Before Shakespeare becomes Shakespeare, he’s just Will: a restless young tutor who falls for Agnes Hathaway (Anne Hathaway in real life), a woman of the woods. Their attraction is immediate and together they build a life: first a daughter, then twins. One of them is a boy named Hamnet, played as the kind of child who seems destined to die in a devastating period drama. The film opens with a statement explaining that, at this point in the medieval language, the names Hamnet and Hamlet were equivalent and interchangeable. This fact is the foundation of Hamnet. What if Hamlet, one of Shakespeare's most legendary plays, was born in the grief of two parents forced to bury their child.

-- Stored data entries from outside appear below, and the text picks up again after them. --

-- ==== Sys2Proof/Tests/Slice0.lean ====
section
/-! SUPPORT. The model's own tests. Expected results come from spec/95_test_vectors.md (the row is named in each
comment) or from hand calculation with a rule; and one witness for the hypotheses of each statement. -/

namespace Sys2Proof.Tests

open Sys2Proof.Machine

/-- The next state of an outcome. -/
def nextOf : Host.Outcome State Fault Refusal → Option State
  | .next s => some s
  | .fault _ => none
  | .refused _ => none

/-- The packets queued by an outcome's next state. -/
def queued (o : Host.Outcome State Fault Refusal) : Option (List (Nat × Nat)) :=
  (nextOf o).map fun s => s.queue.map fun p => (p.addr.toNat, p.val.toNat)

/-- The refusal of an outcome. -/
def refusalOf : Host.Outcome State Fault Refusal → Option Refusal
  | .refused r => some r
  | .next _ => none
  | .fault _ => none

/-! ## Well-formedness smoke tests: an ill-formed term for each check -/

theorem test_wf_refuses_toneA : ¬ (Instr.toneA (2 ^ 32)).wf := by decide
theorem test_wf_refuses_toneB : ¬ (Instr.toneB (2 ^ 32)).wf := by decide
theorem test_wf_refuses_toneC : ¬ (Instr.toneC (2 ^ 32)).wf := by decide
theorem test_wf_refuses_noise : ¬ (Instr.noise (2 ^ 32)).wf := by decide
theorem test_wf_admits_largest : (Instr.toneA (2 ^ 32 - 1)).wf ∧ (Instr.noise 0).wf := by decide

/-! ## Decoding: words written out from R70 to R73, R79 (op, ch, arg) -/

theorem test_decode_toneA : decode 0b000_00_00000000000000000000001111101000#37 = .ok (.toneA 1000) := by decide
theorem test_decode_toneB : decode 0b000_01_00000000000000000000000110111000#37 = .ok (.toneB 440) := by decide
theorem test_decode_toneC : decode 0b000_10_11111111111111111111111111111111#37 = .ok (.toneC 4294967295) := by decide
theorem test_decode_noise : decode 0b001_00_00000000000000000000111101000010#37 = .ok (.noise 3906) := by decide
theorem test_decode_envp : decode 0b010_00_00111111000000000000000000000000#37 = .ok (.envp 0x3F000000) := by decide
theorem test_decode_oneShotSaw : decode 0b011_00_00000000000000000000000000000000#37 = .ok .envsOneShotSaw := by decide
theorem test_decode_rampDown : decode 0b011_00_00000000000000000000000000000001#37 = .ok .envsRampDown := by decide
theorem test_decode_rampUp : decode 0b011_00_00000000000000000000000000000010#37 = .ok .envsRampUp := by decide
theorem test_decode_repeatedSaw : decode 0b011_00_00000000000000000000000000000011#37 = .ok .envsRepeatedSaw := by decide
theorem test_decode_repeatedTriangle :
    decode 0b011_00_00000000000000000000000000000100#37 = .ok .envsRepeatedTriangle := by decide
theorem test_decode_ampA : decode 0b100_00_00000000000000000000000011111111#37 = .ok (.ampA .fixed 255) := by decide
theorem test_decode_ampB : decode 0b100_01_00000000000000000000000100000000#37 = .ok (.ampB .variable 0) := by decide
theorem test_decode_ampC : decode 0b100_10_00000000000000000000000111111111#37 = .ok (.ampC .variable 255) := by decide
theorem test_decode_mix : decode 0b101_00_00000000000000000000000010101010#37 = .ok (.mix 0xAA) := by decide

/-- 95_test_vectors.md 2.8 and H6, A9, M7: reserved words. -/
theorem test_decode_reserved :
    decode 0x1800000000 = .error .op ∧ decode 0x1C00000000 = .error .op ∧ decode 0x0300000001 = .error .channel ∧
    decode 0x0500000FA0 = .error .channel ∧ decode 0x0C00000008 = .error .mustBeZero ∧
    decode 0x1000000200 = .error .mustBeZero ∧ decode 0x0C00000005 = .error .shape ∧
    decode 0x1300000002 = .error .channel ∧ decode 0x1400000100 = .error .mustBeZero := by decide

/-- The encoder on the words of T2, N1, E1, H3, A6, M5. -/
theorem test_encode :
    encode (.toneB 1000) = 0x01000003E8 ∧ encode (.noise 0) = 0x0400000000 ∧ encode (.envp 0x3F000000) = 0x083F000000 ∧
    encode .envsRampUp = 0x0C00000002 ∧ encode (.ampA .variable 2) = 0x1000000102 ∧
    encode (.mix 0xFF) = 0x14000000FF := by decide

/-- The host's reading of a table word: in 40 bits, and none for a reserved one. -/
theorem test_decodeTableWord :
    decodeTableWord 40 0x14000000FF = some (.mix 0xFF) ∧ decodeTableWord 40 0x1800000000 = none := by decide

/-! ## The commands, from 95_test_vectors.md part 2, at the configuration of State.reset -/

/-- T9: bit 16 of the period is lost. -/
theorem test_toneA_high_period : queued (exec (.toneA 1) State.reset) = some [(0, 0x48), (1, 0xE8)] := by decide
/-- T8: the coarse byte is not masked to four bits. -/
theorem test_toneA_coarse : queued (exec (.toneA 30) State.reset) = some [(0, 0x46), (1, 0x10)] := by decide
/-- T4: truncating division, other addresses. -/
theorem test_toneB : queued (exec (.toneB 440) State.reset) = some [(2, 0x1C), (3, 0x01)] := by decide
/-- T11: the division fault is taken as a next state. -/
theorem test_toneB_zero : (nextOf (exec (.toneB 0) State.reset)).map (fun s => (s.fault, s.ready, s.faultBy, s.trace))
    = some (true, false, some .B, []) := by decide
/-- T3. -/
theorem test_toneC : queued (exec (.toneC 1000) State.reset) = some [(4, 0x7D), (5, 0x00)] := by decide
/-- T10 on channel C: the product is exact above 2^32. -/
theorem test_toneC_largest : queued (exec (.toneC 4294967295) State.reset) = some [(4, 0), (5, 0)] := by decide
/-- N4: the quotient 32 wraps to 0. -/
theorem test_noise_wraps : queued (exec (.noise 3906) State.reset) = some [(6, 0)] := by decide
/-- N5: 125 keeps its low five bits. -/
theorem test_noise_masks : queued (exec (.noise 1000) State.reset) = some [(6, 0x1D)] := by decide
/-- E1: coarse packet first. -/
theorem test_envp : queued (exec (.envp 0x3F000000) State.reset) = some [(0xC, 0x3D), (0xB, 0x09)] := by decide
/-- E8 and E8': `ieee32` differs by one where `exact` and `ieee64` do not. -/
theorem test_envp_arith :
    envDiv .exact 2000000 0x3DCCCCCD = some 78124 ∧ envDiv .ieee64 2000000 0x3DCCCCCD = some 78124 ∧
    envDiv .ieee32 2000000 0x3DCCCCCD = some 78125 := by decide
/-- H1 to H5. -/
theorem test_envs_oneShotSaw : queued (exec .envsOneShotSaw State.reset) = some [(0xD, 0x04)] := by decide
theorem test_envs_rampDown : queued (exec .envsRampDown State.reset) = some [(0xD, 0x00)] := by decide
theorem test_envs_rampUp : queued (exec .envsRampUp State.reset) = some [(0xD, 0x0D)] := by decide
theorem test_envs_repeatedSaw : queued (exec .envsRepeatedSaw State.reset) = some [(0xD, 0x08)] := by decide
theorem test_envs_repeatedTriangle : queued (exec .envsRepeatedTriangle State.reset) = some [(0xD, 0x0A)] := by decide
/-- A5: masked. -/
theorem test_ampA : queued (exec (.ampA .fixed 255) State.reset) = some [(8, 0x0F)] := by decide
/-- A7: level ignored. -/
theorem test_ampB : queued (exec (.ampB .variable 0) State.reset) = some [(9, 0x10)] := by decide
/-- A4: masked, not 0x10. -/
theorem test_ampC : queued (exec (.ampC .fixed 16) State.reset) = some [(0xA, 0x00)] := by decide
/-- M6: bit 7 cleared. -/
theorem test_mix : queued (exec (.mix 0xAA) State.reset) = some [(7, 0x2A)] := by decide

The plague arrives and, despite concern for Hamnet’s more sickly twin sister Judith, takes the life of Shakespeare’s only son while he is away in London. His death fractures everything. Jesse Buckley’s Agnes implodes with a kind of grief that feels almost supernatural in its intensity, as Paul Mescal’s Shakespeare folds inward with guilt.

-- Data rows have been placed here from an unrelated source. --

/-- A source operand of a vector word (Table 1.2). -/
inductive VSrc where
  | reg (n : VReg)
  /-- codes 56 to 59: `ia`, `ib`, `ic`, `id` -/
  | port (n : Fin 4)
  /-- code 62: `vz`, reads zero -/
  | zero
  deriving DecidableEq, Repr

/-- A destination operand of a vector word (Table 1.2). -/
inductive VDst where
  | reg (n : VReg)
  /-- codes 60 and 61: `oa`, `ob` -/
  | port (n : Fin 2)
  /-- code 62: `vz`, discards the result -/
  | zero
  deriving DecidableEq, Repr

/-- The source of `vst` and of `vmva`: a vector register or `vz` (R55, R121). -/
inductive VPlain where
  | reg (n : VReg)
  | zero
  deriving DecidableEq, Repr

/-- The descriptor classes of `mset` (R56). -/
inductive MClass where
  | ring | tile | drain
  deriving DecidableEq, Repr

/-- The CSRs of Table 5.1. -/
inductive Csr where
  | blockid | teamid | teamsz | nblocks | crewid | coreid | dieid | devid | ctxid | dom
  | b (i : Fin 16)
  | part | desctab | cycle | rep | rung | epoch | waitlim
  | trapcause | trapaddr | trappc | trapseq | trapcrew | fwshare
  deriving DecidableEq, Repr

/-- An SCP message as it reaches the N-die (R306): the session on whose connection it came, the 32-byte header as one
number (Table 19.2), the transport message's length, and the payload bytes. `accepted` marks a command that has passed
the checks of R308 and waits in its session's queue to be applied (R310). -/
structure ScpMsg where
  conn : BitVec 16
  hdr : BitVec 256
  len : Nat
  payload : List Byte
  accepted : Bool
  deriving DecidableEq, Repr

/-- A peer's answer to a get (R202, R287): the 64 bytes of the line, or a refusal. -/
inductive GetAnswer where
  | line (bytes : List Byte)
  | refused
  deriving DecidableEq, Repr
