/-- The word that four bytes hold, little-endian (R42). -/
def bytesWord (b : List Byte) : W32 :=
  BitVec.ofNat 32 ((b.getD 0 0).toNat + (b.getD 1 0).toNat * 2 ^ 8 + (b.getD 2 0).toNat * 2 ^ 16
    + (b.getD 3 0).toNat * 2 ^ 24)

/-! ### Reading a row of the opcode table

A word alone does not say which stream it belongs to: `spec/03_encodings.md` gives 0x9305_2338 three readings, one in L,
one in C and one in X. Where a row's bits are given without their stream, the reading taken is the one whose row fixes
the most bits (DESIGN CHOICE, log 14). -/

/-- About how many bits of a word the tables fix, for a word of this agent's map with this major. -/
def fixedBits (role : Role) (w : Nat) : Nat :=
  match role with
  | .hinge =>
    match bits w 27 5 with
    | 0 => 32
    | 1 => 24
    | 2 => 13
    | 12 => 17
    | 13 => 16
    | 14 => 28
    | 15 => 28
    | _ => 20
  | .x | .fw =>
    match bits w 22 6 with
    | 0 => 32
    | 8 => 10
    | 9 => if 5 ≤ bits w 0 4 && bits w 0 4 ≤ 12 then 16 else 10
    | 14 => 10
    | 19 => 13
    | 20 => 8
    | 21 => 13
    | 28 | 29 | 30 | 31 => 9
    | 39 => 22
    | 40 | 41 | 48 => 10
    | 42 => 12
    | 43 => 28
    | 44 | 46 | 47 | 49 | 50 | 51 => 16
    | 45 => 25
    | _ => 6
  | .c | .l | .s =>
    match bits w 22 6 with
    | 8 => 16
    | 9 => 6
    | 10 | 11 => 8
    | m => if role = .c then
        (if m < 38 then (if bits w 1 6 = 62 then 13 else 7)
         else match m with
          | 38 | 39 => 6
          | 40 => 9
          | 41 | 42 | 43 => 14
          | 44 => 16
          | 45 | 46 => 7
          | 47 => 13
          | 48 | 49 => 28
          | 50 | 51 => 12
          | 52 | 53 => 6
          | 54 => 16
          | 55 | 56 | 57 | 58 | 59 => 20
          | _ => 6)
      else (match m with
        | 12 => 9
        | 13 => 10
        | 14 => 11
        | 20 => 18
        | 21 => 22
        | _ => 14)

/-- The better of two readings, the first where they are equal. -/
def moreFixed (w : Nat) (a b : Option (Role × Instr)) : Option (Role × Instr) :=
  match a, b with
  | some x, some y => if fixedBits x.1 w < fixedBits y.1 w then some y else some x
  | some x, none => some x
  | none, y => y

/-- Words that are a row's own bits with every operand bit 0, where the count of fixed bits would take another row's
reading (log 14). -/
def ownRow (w : Nat) : Option Role :=
  if [0x08400000, 0x0B000000, 0x0B800000, 0x0BC00000, 0x0C800000, 0x0CC00000].contains w then some .x
  else if [0x0A000001, 0x0B000400, 0x0B000800, 0x0B000C00, 0x0B001000, 0x0C803C00, 0x0D000000, 0x0D400000, 0x0D800000,
      0x0DC00000, 0x0E000000, 0x0E400000, 0x0E800000, 0x0EC00000].contains w then some .c
  else if [0x10000000, 0x20000000, 0x30000000, 0x40000000, 0x50000000, 0x60000000, 0x70000000].contains w then some .hinge
  else none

From here, Hamnet becomes less about the facts of William Shakespeare’s life, and more about the violence of loss: the way it rearranges a household and hollows out a marriage.

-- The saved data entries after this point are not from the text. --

/-- An agent's loads, or its commands, see a store to remote memory. -/
def State.viewsFar (s : State) (core : CoreId) (crew : CrewIx) (role : Role) (r : RemoteStore) : Bool :=
  r.under.isNone && (s.seesBy core crew (if role = .hinge then .x else role) r.writer r.id
    || r.writer.isCmd (match role with
      | .fw => (s.core core).fw.seq.retired
      | .x | .l | .c | .s => ((s.crewAt core crew).seq role.stream).retired
      | .hinge => (s.crewAt core crew).hinge.cmd.toList ++ (s.crewAt core crew).seqX.retired))

/-- Some agent sees both of two stores to remote memory: it has read them in the order in which they stand, or may (R189, R198). -/
def State.bothSeen (s : State) (r h : RemoteStore) : Bool :=
  crewIds.any fun q => ([.x, .l, .c, .s, .hinge, .fw] : List Role).any fun k => s.viewsFar q.1 q.2 k r && s.viewsFar q.1 q.2 k h

/-- A store that is sent stands before an earlier one in coherence order: they share no byte, or the other is still held, its
sender does not see it, and nobody sees both (R188; log 7). -/
def State.passes (s : State) (sees : RemoteStore → Bool) (r h : RemoteStore) : Bool :=
  !r.meets h || (h.put.isNone && !sees h && !s.bothSeen r h)

/-- A store that is sent takes its place among those before it, the latest of them first. -/
def RemoteStore.place (r : RemoteStore) (passes : RemoteStore → Bool) : List RemoteStore → List RemoteStore
  | [] => [r]
  | h :: l => if passes h then h :: r.place passes l else r :: h :: l

/-- Sending, as puts, the held stores that a predicate picks, but for those to a page whose zeros are on their way: each takes a
number (R201), and its place in coherence order, which for stores of agents that do not see each other is the order in which
they are sent (DESIGN CHOICE, log 7). `sees` tells what the sender of the first store sees. -/
def State.sendOwn (s : State) (mine : RemoteStore → Bool) (sees : RemoteStore → RemoteStore → Bool) : State :=
  let out := s.mem.remote.foldl (fun (acc : List RemoteStore × Nat) r =>
    if mine r && r.put.isNone && !s.mem.zerosOpen r.peer r.pa then
      (({ r with put := some acc.2 } : RemoteStore).place (s.passes (sees r) r) acc.1, acc.2 + 1)
    else (r :: acc.1, acc.2)) ([], s.serial)
  { s with mem := { s.mem with remote := out.1.reverse }, serial := out.2 }

/-- The puts of the executing sequencer, once the pages that a `discard` took are revived: the zeros of such a page go first
(R100, R289). -/
def State.sendPuts (s : State) : State := (s.reviveHeld s.remoteMine).sendOwn s.remoteMine fun _ => s.seesFar

/-- After a refused put has been reported, its store is held again. -/
def State.holdRefused (s : State) : State :=
  let back (r : RemoteStore) : RemoteStore :=
    if s.remoteMine r && r.refused then { r with put := none, refused := false, shown := none } else r
  { s with mem := { s.mem with remote := s.mem.remote.map back } }

/-- Where a publication at dom scope stands: puts to send or unacknowledged, one refused, or all delivered. -/
inductive Delivery where
  | unsent
  | waiting
  | refused (va : XWord)
  | delivered
  deriving DecidableEq, Repr

def State.delivery (s : State) (mine : RemoteStore → Bool) : Delivery :=
  let l := s.mem.remote.filter mine
  if l.any (fun r => r.put.isNone && (r.under.isSome || !s.mem.zerosOpen r.peer r.pa)) then .unsent
  else if l.any (fun r => !r.refused) then .waiting
  else match l with
    | r :: _ => .refused r.va
    | [] => .delivered

/-- What an agent has asked of peers, and their refusals, are forgotten. -/
def Global.forgetGets (m : Global) (core : CoreId) (crew : CrewIx) (ok : Role → Bool) : Global :=
  { m with
    gets := m.gets.map fun g => if g.core = core && g.crew = crew && ok g.role then { g with stale := true } else g
    refusals := m.refusals.filter fun g => !(g.core == core && g.crew == crew && ok g.role) }

/-! ### Moving a page (R294) -/

/-- A page holds bytes written under another key than its leaf's. -/
def Global.foreign (m : Global) (pa size : Nat) (key : Option MemKey) : Bool :=
  (m.keyed.any fun r => r.1 < pa + size && pa < r.1 + r.2.1 && !sameKey (some r.2.2) key)
    || m.stores.any fun g => pa ≤ g.pa && g.pa < pa + size && !sameKey g.key key

/-- The bytes of a page as they read under its leaf's key, whatever key each was written under: the initial ones, and each store
under another key as whole blocks, with what the stores before it had left there (R329). -/
def Global.recastPage (m : Global) (pa size : Nat) (key : Option MemKey) : Global :=
  let alien (g : GStore) : Bool := pa ≤ g.pa && g.pa < pa + size && !sameKey g.key key
  let whole (before : List GStore) (g : GStore) : GStore :=
    let lo := g.pa / 16
    let n := (g.pa + g.bytes.length + 15) / 16 - lo
    let m : Global := { m with stores := before ++ [g] }
    { g with pa := 16 * lo, key := key
             bytes := (List.range n).flatMap fun i => (m.block (fun h => h.under.isNone || h == g) key (lo + i)).map some }
  let out := m.stores.foldl (fun (acc : List GStore × List GStore) g =>
    (acc.1 ++ [g], acc.2 ++ [if alien g then whole acc.1 g else g])) ([], [])
  { (m.setKey pa size key) with
    hbm := (List.range (size / 16)).foldl (fun h i =>
      let k := pa / 16 + i
      if sameKey (m.keyAt (16 * k)) key then h else memSets h (16 * k) (recast (m.keyAt (16 * k)) key k (memGets m.hbm (16 * k) 16)))
      m.hbm
    stores := out.2 }

/-- Moving the contents of a page to another place: its initial bytes and its stores, decrypted at the old place and encrypted
at the new under the key of its leaf (R294, R329). -/
def Global.movePage (m : Global) (src dst size : Nat) (key : Option MemKey) : Global :=
  let inside (a : Nat) : Bool := src ≤ a && a < src + size
  let m := if m.foreign src size key then m.recastPage src size key else m
  { (m.setKey dst size key) with
    hbm := (m.hbm.filter fun c => inside c.1).foldl (fun h c => memSet h (c.1 - src + dst) c.2) (memClear m.hbm dst size)
    stores := (m.stores.filter fun g => !(dst ≤ g.pa && g.pa < dst + size)).map fun g =>
      if inside g.pa then { g with pa := g.pa - src + dst } else g
    badHbm := m.badHbm.filter fun w => !(dst ≤ 8 * w && 8 * w < dst + size) }

end Sys2Proof.Machine
end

In order to fully process Hamnet’s final act, we need to revisit Hamlet (briefly).

Hamlet is Shakespeare’s revenge tragedy about a prince who cannot stop thinking long enough to actually avenge his father. Prince Hamlet returns home to Denmark after the sudden death of his father, only to find his mother remarried to his uncle Claudius, who has seized the throne. The ghost of Hamlet’s father appears and reveals the truth: Claudius murdered him. The play becomes a study of mourning, madness, and the terrifying distance between wanting justice and achieving it. It is about a son navigating the weight of loss and the impossibility of repairing what has already been destroyed.

Historically, theatre scholars believe Shakespeare may have performed the role of the Ghost in early productions of Hamlet, as he does in Hamnet. In the film’s context this choice becomes deeply symbolic. The Ghost is the father whose death defines the story.

Years after Hamnet’s death, Agnes attends a performance of her husband’s new play, Hamlet. The famous Globe theatre is packed with people who treat the play like entertainment, to a grieving mother’s horror.

As the play unfolds, Agnes sees a version of her son brought back to life onstage. Her rage softens, and in what’s already being called one of the year’s most haunting endings, she reaches toward the actor playing her son. The audience around her mirrors the gesture. A grief that was once private becomes a collective, almost operatic act of communal resurrection.

Hamnet is not a Shakespeare biography, but a story about how unimaginable grief can— and perhaps did—become the seed of great art.